Off-topic: Has anyone ever tried driving WS2812 LEDs with an analog circuit instead of

Off-topic: Has anyone ever tried driving WS2812 LEDs with an analog circuit instead of a microcontroller? Like if you used 555s to drive multiple oscillating signals at slightly different frequencies, added them together, and used that for your data line (maybe with another timer to latch the signal periodically, to guarantee that the accumulated data gets displayed).

I’m sure that unless you got the frequencies into specific ranges, you’d probably just end up with what looked like noise, but I just wondered if anyone had ever tried it…

I have played with 555’s decades ago and understand them. I have played with adressable LEDs more recently but only with various Arduino like microcontrollers. I understand the WS2812 data timing.

I am not aware of anybody trying to do this with 555’s but it seems to me similar to building a full sized car using LEGOs (That has been done by the way… ) but what is your motivation and can you provide more details like number of LEDs ? what kind of animation you are looking for ??

@JP_Roy Only motivation is curiosity – something in the comments of another post just triggered the thought for some reason.

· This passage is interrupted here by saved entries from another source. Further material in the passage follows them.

/-- The parser's settings of pipeline `p` under a bank tag (R131). -/
def Io.parseCfg (s : Io) (p bank : Nat) : ParseCfg :=
  { altTpid := if s.prs p bank PRS_CFG.ALT_TPID_EN = 1 then some (s.prs p bank PRS_CFG.ALT_TPID) else none
    vxlan := s.prs p bank PRS_UDP_TUN.VXLAN_PORT
    geneve := s.prs p bank PRS_UDP_TUN.GENEVE_PORT
    gtpu := if s.feature 4 then some (s.prs p bank PRS_GTPU.GTPU_PORT) else none
    quoted := s.prs p bank PRS_CFG.ICMP_ERR_QUOTED == 1 }

/-- Parse a pass in pipeline `p` (R122, R124). -/
def Io.parse (s : Io) (p : Nat) (d : List Byte) (i : PassIn) : Parsed :=
  let j := i.inPort % 16
  parseFrame d (s.parseCfg p i.bank) i (s.prs p i.bank PRS_PORT_CFGj.ZONE j) (s.prs p i.bank PRS_PORT_CFGj.ZONE_SRC j)
    (s.prs p i.bank PRS_PORT_CFGj.HASH_LAYER j)

/-- The parser's counters and causes for one pass; a malformed packet is counted once, on the pass on which it was found, and
`found` says that an earlier one was (R130, R131). -/
def Io.prsCount (s : Io) (p : Nat) (r : Parsed) (tc : Nat) (found : Bool) : Io :=
  let b := pgPrs p
  let h := r.hv
  let s := if h.depth then
      let s := s.ctr b PRS_DEPTH_CNT.COUNT
      if s.cause b 6 then s else s.raise b 6
    else s
  let s := if h.trimmed then s.ctr b PRS_TRIM_CNT.COUNT else s
  let s := if h.frag then s.ctr b PRS_FRAG_CNT.COUNT else s
  let s := if r.quoted then s.ctr b PRS_ICMP_QUOTED_CNT.COUNT else s
  if h.malClass = 0 ∨ found then s
  else
    let c := h.malClass - 1
    let s := (s.ctr b PRS_MAL_PKTc.COUNT 1 c).ctr b PRS_MAL_BYTESc.COUNT h.pktLen c
    let s := s.filtered p { code := 0x04, tc := tc }
    if s.cause b c then s else s.raise b c

end Sys2Proof.Machine
end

And not looking for any particular sort of animation. I suspect you could end up with something like my “ColorWave” animation, which just uses separate sine waves on R, G, and B, with differing frequencies and phase shifts. Or, like I said above, if the frequencies are too out of whack with the LED bit timing, it might end up just looking like random noise.

Again, just wondering if anyone had ever actually tried it. Just for fun. :slight_smile:

One way i could see this would be for the 555 to be a master clock to cycle through a 24 bit parallel to serial shift register… load parallel RGB values and shift out data sets… animation would be painful but could be via an addressing EPROM control

@John_Sullivan I agree. My own curiosity got me thinking of how it could be done also but apart for the fun of doing something that has most likely never been done before I would not take that challenge when a $3 Arduino would wiz around the results of weeks if not months of design, breadboarding, pain and suffering !

That being said I would love to see a maniac take it on and actually do it !!! :wink:

Oh how I so agree… the fun of engineering is “See a need, fill a need”… there’s always an alternate way to see… :slight_smile:

Actually, I had a brain-fart — I meant to suggest something more like an opamp, not the 555. Analog wave forms, added together, crossing the logical HIGH threshold at various times.